Il faudra peut-être du temps pour que des découvertes importantes se retrouvent dans le milieu clinique, car il faut d'autres recherches. Toutefois, HapMap est un outil qui aidera les chercheurs partout dans le monde à accélérer considérablement le processus.

ASPECTS ETHIQUES AU COUR DU PROJET

Les chercheurs ont produit HapMap en utilisant l'ADN d'échantillons sanguins provenant de 269 bénévoles de régions géographiques très diversifiées : des Yorubas d'Ibadan, au Nigeria; des Japonais de Tokyo, des Chinois Han de Beijing et des résidants de l'Utah dont les ancêtres provenaient d'Europe du Nord et d'Europe occidentale. Aucun renseignement médical ou personnel permettant d'identifier les donneurs n'a été recueilli auprès de ces derniers. Les échantillons sont cependant identifiés par population dans lesquelles ils ont été recueillis.

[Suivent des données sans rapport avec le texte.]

-- ==== Sys2Proof/WellFormed.lean ====
section
/-!
DEFINITION. WellFormed.lean: which commands can occur at all. An operand is checked against the range that the spec gives it; an access that
the part refuses (a reserved size is refused with a bus error, an absent register likewise) is the machine's business, not this file's.
-/
namespace Sys2Proof

/-- A store of a STORE message: eight bytes at an aligned address of a data SRAM of 128 KiB, in a frame of 64-bit number (R349). -/
def TwinStore.wf (t : TwinStore) : Bool := decide (t.tide < 2 ^ 64 ∧ t.addr < 0x20000 ∧ t.addr % 8 = 0)

/-- A flash operation lies in the 64 MiB of the flash (R413). -/
def FlashOp.wf : FlashOp → Bool
  | .other => true
  | .program off data => decide (off + data.length ≤ 0x4000000)
  | .erase off len => decide (off + len ≤ 0x4000000)

/-- The payload of a safety configuration: comparators for ranks 0 and 1, a parameter block within a data SRAM, resources that exist, for ranks
0 and 1 (R24, R307). -/
def ScfgImage.wf (i : ScfgImage) : Bool :=
  decide (i.comparators.map Prod.fst).Nodup && (i.comparators.all fun c => decide (c.2 ≤ 1)) && (i.seBlock.all fun b => decide (b.1 < 0x20000))
    && i.claims.all fun c => decide (c.2.1 < c.1.count ∧ c.2.2 ≤ 1)

/-- The operands of a command lie in the ranges that its rule gives them; the operands of a VCS instruction are those that its word spells
(`Issue.spells`). -/
def Instr.wf : Instr → Bool
  | .registerWrite _ _ size _ => [1, 2, 4, 8, 16].contains size
  | .claim reqs res n => !reqs.isEmpty && decide (n < res.count)
  | .release _ res n => decide (n < res.count)
  | .claimsOpen | .csLinkRetransmit .. | .csLinkFailure | .spLinkFailure | .controlDomainReset .. | .selfRefreshTimeout
  | .supervisorFabricReset .. | .powerDomainReset .. | .ferrymanDomainReset | .tideEdge .. | .landingPhaseClose | .outputTakeEffect
  | .taskDispatch .. | .ttbLoad .. | .admissionEnd .. | .ttbCancel .. | .timetableActivation | .ttbClearTask .. | .segmentOverrun ..
  | .tideAlarm | .tideAlarmSet .. | .tideCountRead .. | .ptpCaptureRead .. => true
  | .vcsAdd i rd ra rb => i.spells (.vcsAdd i rd ra rb)
  | .vcsSub i rd ra rb => i.spells (.vcsSub i rd ra rb)
  | .vcsAnd i rd ra rb => i.spells (.vcsAnd i rd ra rb)
  | .vcsOr i rd ra rb => i.spells (.vcsOr i rd ra rb)
  | .vcsXor i rd ra rb => i.spells (.vcsXor i rd ra rb)
  | .vcsSll i rd ra rb => i.spells (.vcsSll i rd ra rb)
  | .vcsSrl i rd ra rb => i.spells (.vcsSrl i rd ra rb)
  | .vcsSra i rd ra rb => i.spells (.vcsSra i rd ra rb)
  | .vcsAddsW i rd ra rb => i.spells (.vcsAddsW i rd ra rb)
  | .vcsSubsW i rd ra rb => i.spells (.vcsSubsW i rd ra rb)
  | .vcsMin i rd ra rb => i.spells (.vcsMin i rd ra rb)
  | .vcsMax i rd ra rb => i.spells (.vcsMax i rd ra rb)
  | .vcsClamp i rd ra rb => i.spells (.vcsClamp i rd ra rb)
  | .vcsAddi i rd ra imm => i.spells (.vcsAddi i rd ra imm)
  | .vcsAndi i rd ra imm => i.spells (.vcsAndi i rd ra imm)
  | .vcsOri i rd ra imm => i.spells (.vcsOri i rd ra imm)
  | .vcsXori i rd ra imm => i.spells (.vcsXori i rd ra imm)
  | .vcsSlli i rd ra n => i.spells (.vcsSlli i rd ra n)
  | .vcsSrli i rd ra n => i.spells (.vcsSrli i rd ra n)
  | .vcsSrai i rd ra n => i.spells (.vcsSrai i rd ra n)
  | .vcsMovz i rd k imm => i.spells (.vcsMovz i rd k imm)
  | .vcsMovk i rd k imm => i.spells (.vcsMovk i rd k imm)
  | .vcsMul i rd ra rb => i.spells (.vcsMul i rd ra rb)
  | .vcsMulh i rd ra rb => i.spells (.vcsMulh i rd ra rb)
  | .vcsMulhu i rd ra rb => i.spells (.vcsMulhu i rd ra rb)
  | .vcsMulq i rd ra rb => i.spells (.vcsMulq i rd ra rb)
  | .vcsDiv i rd ra rb => i.spells (.vcsDiv i rd ra rb)
  | .vcsDivu i rd ra rb => i.spells (.vcsDivu i rd ra rb)
  | .vcsRem i rd ra rb => i.spells (.vcsRem i rd ra rb)
  | .vcsRemu i rd ra rb => i.spells (.vcsRemu i rd ra rb)
  | .vcsCmp i cc pd ra rb => i.spells (.vcsCmp i cc pd ra rb)
  | .vcsCmpi i cc pd ra imm => i.spells (.vcsCmpi i cc pd ra imm)
  | .vcsPand i pd pa pb => i.spells (.vcsPand i pd pa pb)
  | .vcsPor i pd pa pb => i.spells (.vcsPor i pd pa pb)
  | .vcsPxor i pd pa pb => i.spells (.vcsPxor i pd pa pb)
  | .vcsPandn i pd pa pb => i.spells (.vcsPandn i pd pa pb)
  | .vcsBr i off => i.spells (.vcsBr i off)
  | .vcsJl i rd off => i.spells (.vcsJl i rd off)
  | .vcsJr i ra => i.spells (.vcsJr i ra)
  | .vcsMfs i rd sreg => i.spells (.vcsMfs i rd sreg)
  | .vcsMts i sreg ra => i.spells (.vcsMts i sreg ra)
  | .vcsFaddS i rd ra rb => i.spells (.vcsFaddS i rd ra rb)
  | .vcsFsubS i rd ra rb => i.spells (.vcsFsubS i rd ra rb)
  | .vcsFmulS i rd ra rb => i.spells (.vcsFmulS i rd ra rb)
  | .vcsFminS i rd ra rb => i.spells (.vcsFminS i rd ra rb)
  | .vcsFmaxS i rd ra rb => i.spells (.vcsFmaxS i rd ra rb)
  | .vcsFabsS i rd ra => i.spells (.vcsFabsS i rd ra)
  | .vcsFnegS i rd ra => i.spells (.vcsFnegS i rd ra)
  | .vcsFclampS i rd ra rb => i.spells (.vcsFclampS i rd ra rb)
  | .vcsMinsel i rd ra rb => i.spells (.vcsMinsel i rd ra rb)
  | .vcsFcvtSL i rd ra => i.spells (.vcsFcvtSL i rd ra)
  | .vcsFcvtLS i rd ra => i.spells (.vcsFcvtLS i rd ra)
  | .vcsFcvtLSRn i rd ra => i.spells (.vcsFcvtLSRn i rd ra)
  | .vcsFmaS i rd ra rb rc => i.spells (.vcsFmaS i rd ra rb rc)
  | .vcsFmsS i rd ra rb rc => i.spells (.vcsFmsS i rd ra rb rc)
  | .vcsFnmaS i rd ra rb rc => i.spells (.vcsFnmaS i rd ra rb rc)
  | .vcsFnmsS i rd ra rb rc => i.spells (.vcsFnmsS i rd ra rb rc)
  | .vcsFdivS i rd ra rb => i.spells (.vcsFdivS i rd ra rb)
  | .vcsFsqrtS i rd ra => i.spells (.vcsFsqrtS i rd ra)
  | .vcsFcmpEqS i pd ra rb => i.spells (.vcsFcmpEqS i pd ra rb)
  | .vcsFcmpLtS i pd ra rb => i.spells (.vcsFcmpLtS i pd ra rb)
  | .vcsFcmpLeS i pd ra rb => i.spells (.vcsFcmpLeS i pd ra rb)
  | .vcsFcmpUnS i pd ra rb => i.spells (.vcsFcmpUnS i pd ra rb)
  | .vcsLutI i rd ra rb => i.spells (.vcsLutI i rd ra rb)
  | .vcsLutB i rd ra rb => i.spells (.vcsLutB i rd ra rb)
  | .vcsVadd i vd va vb => i.spells (.vcsVadd i vd va vb)
  | .vcsVsub i vd va vb => i.spells (.vcsVsub i vd va vb)
  | .vcsVmul i vd va vb => i.spells (.vcsVmul i vd va vb)
  | .vcsVfma i vd va vb vc => i.spells (.vcsVfma i vd va vb vc)
  | .vcsVmac i vd va vb => i.spells (.vcsVmac i vd va vb)
  | .vcsVmin i vd va vb => i.spells (.vcsVmin i vd va vb)
  | .vcsVmax i vd va vb => i.spells (.vcsVmax i vd va vb)
  | .vcsVabs i vd va => i.spells (.vcsVabs i vd va)
  | .vcsVneg i vd va => i.spells (.vcsVneg i vd va)
  | .vcsVclamp i vd va vb vc => i.spells (.vcsVclamp i vd va vb vc)
  | .vcsVperm i vd va imm => i.spells (.vcsVperm i vd va imm)
  | .vcsVsplat i vd ga => i.spells (.vcsVsplat i vd ga)
  | .vcsVins i vd ga lane => i.spells (.vcsVins i vd ga lane)
  | .vcsVext i rd va lane => i.spells (.vcsVext i rd va lane)
  | .vcsVminh i rd va => i.spells (.vcsVminh i rd va)
  | .vcsVsincos i vd ga => i.spells (.vcsVsincos i vd ga)
  | .vcsVclarke i vd va => i.spells (.vcsVclarke i vd va)
  | .vcsViclarke i vd va => i.spells (.vcsViclarke i vd va)
  | .vcsVpark i vd va vb => i.spells (.vcsVpark i vd va vb)
  | .vcsVipark i vd va vb => i.spells (.vcsVipark i vd va vb)
  | .vcsLd i rd ra imm => i.spells (.vcsLd i rd ra imm)
  | .vcsLdW i rd ra imm => i.spells (.vcsLdW i rd ra imm)
  | .vcsLdV i vd ra imm => i.spells (.vcsLdV i vd ra imm)
  | .vcsSt i ra imm rs => i.spells (.vcsSt i ra imm rs)
  | .vcsStW i ra imm rs => i.spells (.vcsStW i ra imm rs)
  | .vcsStV i ra imm vs => i.spells (.vcsStV i ra imm vs)
  | .vcsIn i rd e ra => i.spells (.vcsIn i rd e ra)
  | .vcsInV i vd e ra => i.spells (.vcsInV i vd e ra)
  | .vcsOut i e ra rs => i.spells (.vcsOut i e ra rs)
  | .vcsNld i rd off ra => i.spells (.vcsNld i rd off ra)
  | .vcsNldV i vd off ra => i.spells (.vcsNldV i vd off ra)
  | .vcsNst i off ra rs => i.spells (.vcsNst i off ra rs)
  | .vcsNstV i off ra vs => i.spells (.vcsNstV i off ra vs)
  | .vcsEndf i => i.spells (.vcsEndf i)
  | .vcsHold i => i.spells (.vcsHold i)
  | .vcsEret i => i.spells (.vcsEret i)
  | .vcsWfi i => i.spells (.vcsWfi i)
  | .vcsFence i => i.spells (.vcsFence i)
  | .interruptEntry | .ceTrapClear .. | .ceClearEcc .. | .ceClearHold .. | .ceClearNfcnt .. | .ceHalt .. | .ceStep .. | .seClearEcc ..
  | .pwmArm .. | .pwmDisarm .. | .pwmKill .. | .dllLock | .dllLockLoss | .legUpdatePoint .. | .legEdge .. | .legTurnOn ..
  | .legDelayedTurnOff .. | .gokChange .. | .legOffConfirmTimeout .. | .legOnCheckTimeout .. | .fltAssert .. | .legTripWireChange ..
  | .legStart .. | .legCauseClear .. | .legSealSet | .clinkRun .. | .cellDownlinkSend .. | .cellFrameReturn .. | .clinkBlock ..
  | .clinkUnblock .. => true
  | .comparatorCrossing _ v _ => decide (v < 2 ^ 14)
  | .blankingStrobe .. | .blankingWindowClose .. | .wcmpL2latClear .. | .channelHComparatorTrip .. => true
  | .comparatorSample _ v _ => decide (v < 2 ^ 14)
  | .comparatorCheck .. => true
  | .comparatorCheckEnd _ _ _ _ v => decide (v < 2 ^ 14)
  | .powerUpHoldEvaluation _ v => decide (v < 2 ^ 14)
  | .wcmpFaultClear .. | .wcmpReadbackStart .. => true
  | .dacReadbackEnd fails => decide fails.Nodup
  | .wcmpSealSet | .setParameter | .setBreakpoint | .setTableValue | .commitTable | .hostSetPoint | .stop | .clearStop | .prmFFrequency
  | .coolantStatus | .unknownCommand .. | .parameterTakeEffect .. | .prmFWindowEnd .. | .permitQueueTimeout | .permitFaultTimeout
  | .coolantStatusTimeout | .coolantLossStop | .hostSetpointTimeout | .dcLinkOvervoltageStop | .feedbackHoldLimit .. | .stopRampEnd
  | .persistentMissHandling .. | .syncLock .. | .syncFreeTimeout | .rideThroughEntry | .rtTimerReset .. | .frequencyTrip ..
  | .perturbationWindowOpen | .perturbationWindowClose | .islandingNextPost | .reconnectionDelayExpiry | .enterServiceRampEnd
  | .nodeRun .. | .landingEnable .. | .nodeRoundStart | .hello .. | .helloackSend .. | .landingDown .. | .visitSend .. | .report ..
  | .reportEntry | .visitRetry .. | .visitAnswerTimeout .. | .broadcastSend | .ethFrameReceive .. | .arpRequest .. | .ethLinkChange ..
  | .ptpClockLoad .. | .ptpAdjust .. | .ptpClockRead .. | .timestampPop .. | .timestampStatusRead .. | .nodeCounterClear ..
  | .lineBringIn .. | .lineBringInComplete .. | .bringInLate .. | .lineWriteBack .. | .historyAppend .. | .berthReinit ..
  | .berthReinitDone | .berthCounterClear .. | .modulatorLoss .. | .controlFilterOutput .. | .meteringSample .. | .zeroCrossingTimeout ..
  | .meteringWindowEnd .. | .steeringBlockEnd .. | .mtrLoad .. | .meteringConfigApply | .temperatureUpdate .. | .temperatureStale ..
  | .mpstatRead .. | .pulseEdge .. | .quadratureDecision .. | .commit | .commitComplete .. | .tallyCommitRequest .. | .tallyRead ..
  | .earlyWarning | .lastCrossingFreeze | .lastCrossingSaveComplete .. | .tallyRestart .. | .intervalClose | .anchorAppend
  | .recordAccepted | .pendingRecordAppend | .manAck .. | .manSeal .. | .manBreak .. | .breakVerifyComplete .. | .msealChange ..
  | .manRecordRead .. | .switchReadbackFault .. | .fxhToggle | .fxpTimeout | .fxhTimeout | .oscillatorFault | .safetyConfigLoad ..
  | .switchBankRead .. | .safetyInputChange .. | .discrepancyTimeout .. | .safeStopDelayExpiry | .sfaRearm | .closeRequest
  | .switchPClose .. | .pullInFareRelease .. | .hGridUndervoltage .. | .safeOutputOvercurrent .. | .testPulseStart .. | .testPulseEnd ..
  | .offStateDiagnostic .. | .feedbackTimeout .. | .safeMessage .. | .safeMessagePairTimeout .. | .safeMessageTimeout ..
  | .safeMessageSend .. | .srstPulse .. => true
  | .resetProcedureComplete results => decide (results.length = 8) && results.all fun r => decide (r < 8)
  | .startupLockoutClear .. | .mclkTakeover .. | .tideSlip | .twinResyncReset | .heart .. | .mirror .. | .cellst .. | .cellfill ..
  | .nodemir .. | .manrec .. | .manconf .. | .bulk .. => true
  | .store _ _ stores => stores.all TwinStore.wf
  | .hawserAck .. | .hawserResend .. | .pair .. | .handover .. | .ttact .. | .yield .. | .cut .. | .handoverEdge | .laneFailure ..
  | .laneRecovery .. | .heartbeatMiss .. | .depose | .takeover .. | .leadershipClaim .. | .twinJoin .. | .twinHandover .. | .twinLeave ..
  | .twinDfclr .. | .twinCounterClear .. | .resyncRestart | .restartRecordTimeout .. | .doubleFault | .alignmentLoss | .ddrInitDone
  | .ddrTrainingDone .. | .ddrRetrain .. | .ddrFill .. | .ddrFillComplete | .ddrFillAbort .. | .dmaChannelRestart .. | .scrubStep ..
  | .dramDeviceFailure | .eccSelfTest .. | .eccCounterClear .. | .eccInject .. | .adcScanStart .. | .adcConversion .. | .hallChange ..
  | .pumpCarrierPeriod .. | .pumpGateTurnOn .. | .pumpHandshakeTimeout .. | .vdsFault .. | .bootstrapRefresh ..
  | .bootstrapUndervoltage .. | .pumpDiag .. | .pumpDiagComplete .. | .pumpRun .. | .pumpStop .. | .pumpFareTimeout | .pumpStartEnd
  | .pumpFaultClear .. | .pumpStall | .flowTimeout .. | .coolantStatusPost | .boot .. | .watchdogKick .. | .watchdogExpiry
  | .controlDieHold .. | .controlDieRelease .. | .hostQueuePush .. => true
  | .sensorSample values => decide (values.length ≤ 32)
  | .logWrite .. | .logEntry .. | .lifetimeSecond | .calendarSet .. | .calendarEnd | .calendarRead .. | .calendarDiscipline .. => true
  | .xspiCommand _ _ op => op.wf
  | .checkpoint .. | .imageVerify .. | .imageVerifyComplete .. | .imageActivate .. | .imageConfirm .. | .attest .. | .attestComplete
  | .vinValid | .vinLowReset | .supplyOutputOvercurrent .. | .supplyWindowFault .. | .holdUpReady | .holdUpMeasure ..
  | .holdUpMeasureComplete .. | .fareRequest .. | .capstanGrant | .fareBlock .. | .fareRelease .. | .capRequest .. | .capCounterClear ..
  | .pllLock | .referenceLoss | .referenceReturn | .thermalShutdown | .eventRise .. | .captureRead .. | .softwareEvent ..
  | .counterOverflow .. | .counterFreeze .. | .counterRead .. | .tagRecord .. | .tagRecordRead | .bandwidthWindowEnd .. | .benchEnter ..
  | .benchExit .. | .jtagInstruction .. | .resetPin .. | .dryCrossingEnd | .arming .. | .controlDomainAutoRelease | .earlyWarningRelease
  | .modulatorLossClear .. | .testPulseSkip .. | .holdUpReadyLoss | .vbatLow | .thermalShutdownRestart | .temperatureDifferenceCheck
  | .xspiOperationComplete .. => true
  | .imageCopyComplete scfg => scfg.wf
  | .cellLinkCommaLock .. | .resetPinLongHold => true

end Sys2Proof
end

"Nous nous sommes attentivement veillé à ce que le projet se fasse de manière aussi éthique et transparente que possible. En nous fondant sur le précédent créé par le Projet du génome humain, nous avons soupesé les répercussions éthiques, juridiques et sociales de cette recherche dès le début, a dit Mme Bartha M. Knoppers, Ph.D., LL.B. de l'Université de Montréal. Nous avons, par exemple, élaboré une stratégie très rigoureuse d'engagement et d'échantillonnage auprès des collectivités pour que les participants de tous les différents groupes démographiques puissent donner un consentement complet et éclairé. Nous savons cependant que notre travail est loin d'être terminé et nous restons prêts à examiner les questions éthiques, juridiques et sociales qui pourraient survenir dans l'avenir."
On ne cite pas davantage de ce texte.